Saved entries
[Start of section]
theorem State.blockSource_touches (s : State) (c t : Nat) (op : DsuOp) (k j : Nat) :
    Touches [.out, .regs, .check, .events, .deliver, .pair, .host] s (State.blockSource s c t op k j).1 := by
  unfold State.blockSource
  dsimp only
  split
  dsimp only
  with_reducible exact Touches.refl
  split
  dsimp only
  with_reducible exact Touches.refl
  split
  with_reducible refine Touches.step ?_ (State.readBlock_touches ..) (by decide)
  with_reducible exact Touches.refl
  dsimp only
  with_reducible exact Touches.refl
  with_reducible refine Touches.step ?_ (State.readBlock_touches ..) (by decide)
  with_reducible exact Touches.refl

theorem State.planBlock_touches (s : State) (c t : Nat) (op : DsuOp) (k : Nat) :
    Touches [.out, .regs, .check, .events, .deliver, .pair, .host] s (State.planBlock s c t op k).1 := by
  unfold State.planBlock
  dsimp only
  split
  dsimp only
  with_reducible refine Touches.step ?_ (Touches.of_fst (by assumption) (State.blockSource_touches ..)) (by decide)
  with_reducible exact Touches.refl
  dsimp only
  with_reducible refine Touches.step ?_ (Touches.of_fst (by assumption) (State.blockSource_touches ..)) (by decide)
  with_reducible exact Touches.refl
  split
  dsimp only
  with_reducible refine Touches.step ?_ (Touches.of_fst (by assumption) (State.blockSource_touches ..)) (by decide)
  with_reducible exact Touches.refl
  split
  dsimp only
  with_reducible refine Touches.step ?_ (Touches.of_fst (by assumption) (State.blockSource_touches ..)) (by decide)
  with_reducible exact Touches.refl
  dsimp only
  with_reducible refine Touches.step ?_ (Touches.of_fst (by assumption) (State.blockSource_touches ..)) (by decide)
  with_reducible exact Touches.refl
  dsimp only
  with_reducible refine Touches.step ?_ (Touches.of_fst (by assumption) (State.blockSource_touches ..)) (by decide)
  with_reducible exact Touches.refl

theorem State.dropContext_touches (s : State) (t : Nat) :
    Touches [.mem, .check, .ctxs] s (State.dropContext s t) := by
  unfold State.dropContext
  dsimp only
  with_reducible refine Touches.step ?_ (State.setCtx_touches ..) (by decide)
  split
  with_reducible refine Touches.step ?_ (State.poke_touches ..) (by decide)
  with_reducible exact Touches.refl
  with_reducible exact Touches.refl

theorem State.dsuStatus_touches (s : State) (t : Nat) (mchk : Bool) (lastop fcode : Nat) :
    Touches [.ctxs] s (State.dsuStatus s t mchk lastop fcode) := by
  unfold State.dsuStatus
  with_reducible refine Touches.step ?_ (State.setSock_touches ..) (by decide)
  with_reducible exact Touches.refl

theorem State.runDsu_touches (s : State) (x : At) (r : DsuRun) :
    Touches [.cores, .ctxs] s (State.runDsu s x r) := by
  unfold State.runDsu
  with_reducible refine Touches.step ?_ (State.onCore_touches ..) (by decide)
  with_reducible refine Touches.step ?_ (State.hold_touches ..) (by decide)
  with_reducible refine Touches.step ?_ (State.dsuStatus_touches ..) (by decide)
  with_reducible exact Touches.refl

theorem startDsu_touches (x : At) (op : DsuOp) (s : State) :
    TouchesR [.out, .regs, .mem, .check, .cores, .ctxs, .events, .deliver, .pair, .host] s (startDsu x op s) := by
  unfold startDsu
  dsimp only
  split
  split
  exact TouchesR.fault
  with_reducible refine TouchesR.next ?_
  with_reducible refine Touches.step ?_ (State.runDsu_touches ..) (by decide)
  with_reducible refine Touches.step ?_ (State.dropContext_touches ..) (by decide)
  with_reducible refine Touches.step ?_ (Touches.of_fst (by assumption) (State.planBlock_touches ..)) (by decide)
  with_reducible exact Touches.refl
  split
  with_reducible refine TouchesR.next ?_
  with_reducible refine Touches.step ?_ (State.faultAt_touches ..) (by decide)
  with_reducible refine Touches.step ?_ (State.dsuStatus_touches ..) (by decide)
  with_reducible refine Touches.step ?_ (State.dropContext_touches ..) (by decide)
  with_reducible exact Touches.refl
  split
  with_reducible refine TouchesR.next ?_
  with_reducible refine Touches.step ?_ (State.runDsu_touches ..) (by decide)
  with_reducible refine Touches.step ?_ (State.dropContext_touches ..) (by decide)
  with_reducible exact Touches.refl
  with_reducible refine TouchesR.next ?_
  with_reducible refine Touches.step ?_ (State.runDsu_touches ..) (by decide)
  with_reducible refine Touches.step ?_ (State.dropContext_touches ..) (by decide)
  with_reducible exact Touches.refl
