theorem State.logDiscards_segs (s : State) (c n : Nat) : SegSame s (State.logDiscards s c n) := by
  unfold State.logDiscards
  with_reducible refine SegSame.foldl _ (fun _ _ _ => ?_) ?_
  split
  split
  split
  with_reducible refine SegSame.trans ?_ (State.error_segs ..)
  assumption
  assumption
  split
  with_reducible refine SegSame.trans ?_ (State.error_segs ..)
  assumption
  assumption
  assumption
  with_reducible exact SegSame.refl

theorem State.flushFront_segs (s : State) (c n : Nat) : SegSame s (State.flushFront s c n) := by
  unfold State.flushFront
  with_reducible refine SegSame.trans ?_ (.of_touches (State.onCore_touches ..) rfl)
  with_reducible refine SegSame.trans ?_ (State.logDiscards_segs ..)
  with_reducible exact SegSame.refl

theorem State.redirect_segs (s : State) (c n : Nat) (pc : PAddr) (m : Nat) : SegSame s (State.redirect s c n pc m) := by
  unfold State.redirect
  with_reducible refine SegSame.trans ?_ (.of_touches (State.onCore_touches ..) rfl)
  with_reducible refine SegSame.trans ?_ (State.flushFront_segs ..)
  with_reducible exact SegSame.refl

theorem State.readCode_segs (s : State) (c t a : Nat) : SegSame s (State.readCode s c t a).1 := by
  unfold State.readCode
  split
  dsimp only
  with_reducible exact SegSame.refl
  dsimp only
  with_reducible refine SegSame.trans ?_ (State.error_segs ..)
  with_reducible refine SegSame.trans ?_ (.of_touches (State.rewrite_touches ..) rfl)
  with_reducible exact SegSame.refl
  dsimp only
  with_reducible exact SegSame.refl

theorem State.fetch_segs (s : State) (c t : Nat) (pc : PAddr) : SegSame s (State.fetch s c t pc).1 := by
  unfold State.fetch
  split
  dsimp only
  with_reducible exact SegSame.refl
  split
  split
  split
  dsimp only
  with_reducible refine SegSame.trans ?_ (SegSame.of_fst (by assumption) (State.readCode_segs ..))
  with_reducible exact SegSame.refl
  dsimp only
  with_reducible exact SegSame.refl
  split
  dsimp only
  with_reducible exact SegSame.refl
  split
  dsimp only
  with_reducible exact SegSame.refl
  dsimp only
  with_reducible exact SegSame.refl

theorem State.secondWord_segs (s : State) (c t n : Nat) (pc : PAddr) (f : Fetched) : SegSame s (State.secondWord s c t n pc f) := by
  unfold State.secondWord
  split
  split
  split
  with_reducible refine SegSame.trans ?_ (.of_touches (State.enqueueWord_touches ..) rfl)
  with_reducible refine SegSame.trans ?_ (SegSame.of_fst (by assumption) (State.fetch_segs ..))
  with_reducible exact SegSame.refl
  with_reducible refine SegSame.trans ?_ (SegSame.of_fst (by assumption) (State.fetch_segs ..))
  with_reducible exact SegSame.refl
  with_reducible exact SegSame.refl
  with_reducible exact SegSame.refl

theorem State.fetchStep_segs (s : State) (c t n : Nat) : SegSame s (State.fetchStep s c t n) := by
  unfold State.fetchStep
  dsimp only
  with_reducible refine SegSame.trans ?_ (.of_touches (State.onCore_touches ..) rfl)
  split
  with_reducible exact SegSame.refl
  split
  with_reducible refine SegSame.trans ?_ (State.secondWord_segs ..)
  with_reducible refine SegSame.trans ?_ (.of_touches (State.enqueueWord_touches ..) rfl)
  with_reducible refine SegSame.trans ?_ (SegSame.of_fst (by assumption) (State.fetch_segs ..))
  with_reducible exact SegSame.refl
  with_reducible refine SegSame.trans ?_ (.of_touches (State.onCore_touches ..) rfl)
  with_reducible refine SegSame.trans ?_ (SegSame.of_fst (by assumption) (State.fetch_segs ..))
  with_reducible exact SegSame.refl

theorem State.runSteps_segs (s : State) (c t upto x0 : Nat) : SegSame s (State.runSteps s c t upto x0) := by
  induction x0 generalizing s c t upto with
  | zero =>
    unfold State.runSteps
    with_reducible refine SegSame.trans ?_ (.of_touches (State.onCore_touches ..) rfl)
    with_reducible exact SegSame.refl
  | succ n ih =>
    unfold State.runSteps
    split
    with_reducible exact SegSame.refl
    with_reducible refine SegSame.trans ?_ (ih ..)
    with_reducible refine SegSame.trans ?_ (State.fetchStep_segs ..)
    with_reducible exact SegSame.refl

theorem State.runFront_segs (s : State) (c upto : Nat) : SegSame s (State.runFront s c upto) := by
  unfold State.runFront
  with_reducible refine SegSame.trans ?_ (State.runSteps_segs ..)
  with_reducible exact SegSame.refl

theorem State.bringHead_segs (s : State) (c : Nat) : SegSame s (State.bringHead s c) := by
  unfold State.bringHead
  dsimp only
  split
  with_reducible refine SegSame.trans ?_ (State.runFront_segs ..)
  with_reducible refine SegSame.trans ?_ (State.runFront_segs ..)
  with_reducible refine SegSame.trans ?_ (.of_touches (State.realign_touches ..) rfl)
  with_reducible exact SegSame.refl
  with_reducible refine SegSame.trans ?_ (State.runFront_segs ..)
  with_reducible refine SegSame.trans ?_ (.of_touches (State.realign_touches ..) rfl)
  with_reducible exact SegSame.refl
[End of section]
- [WHAT IS EXPECTED] Among the lines above, list those that contain the word "bringHead".

- [EXERCISE RESULT]
theorem State.bringHead_segs (s : State) (c : Nat) : SegSame s (State.bringHead s c) := by
  unfold State.bringHead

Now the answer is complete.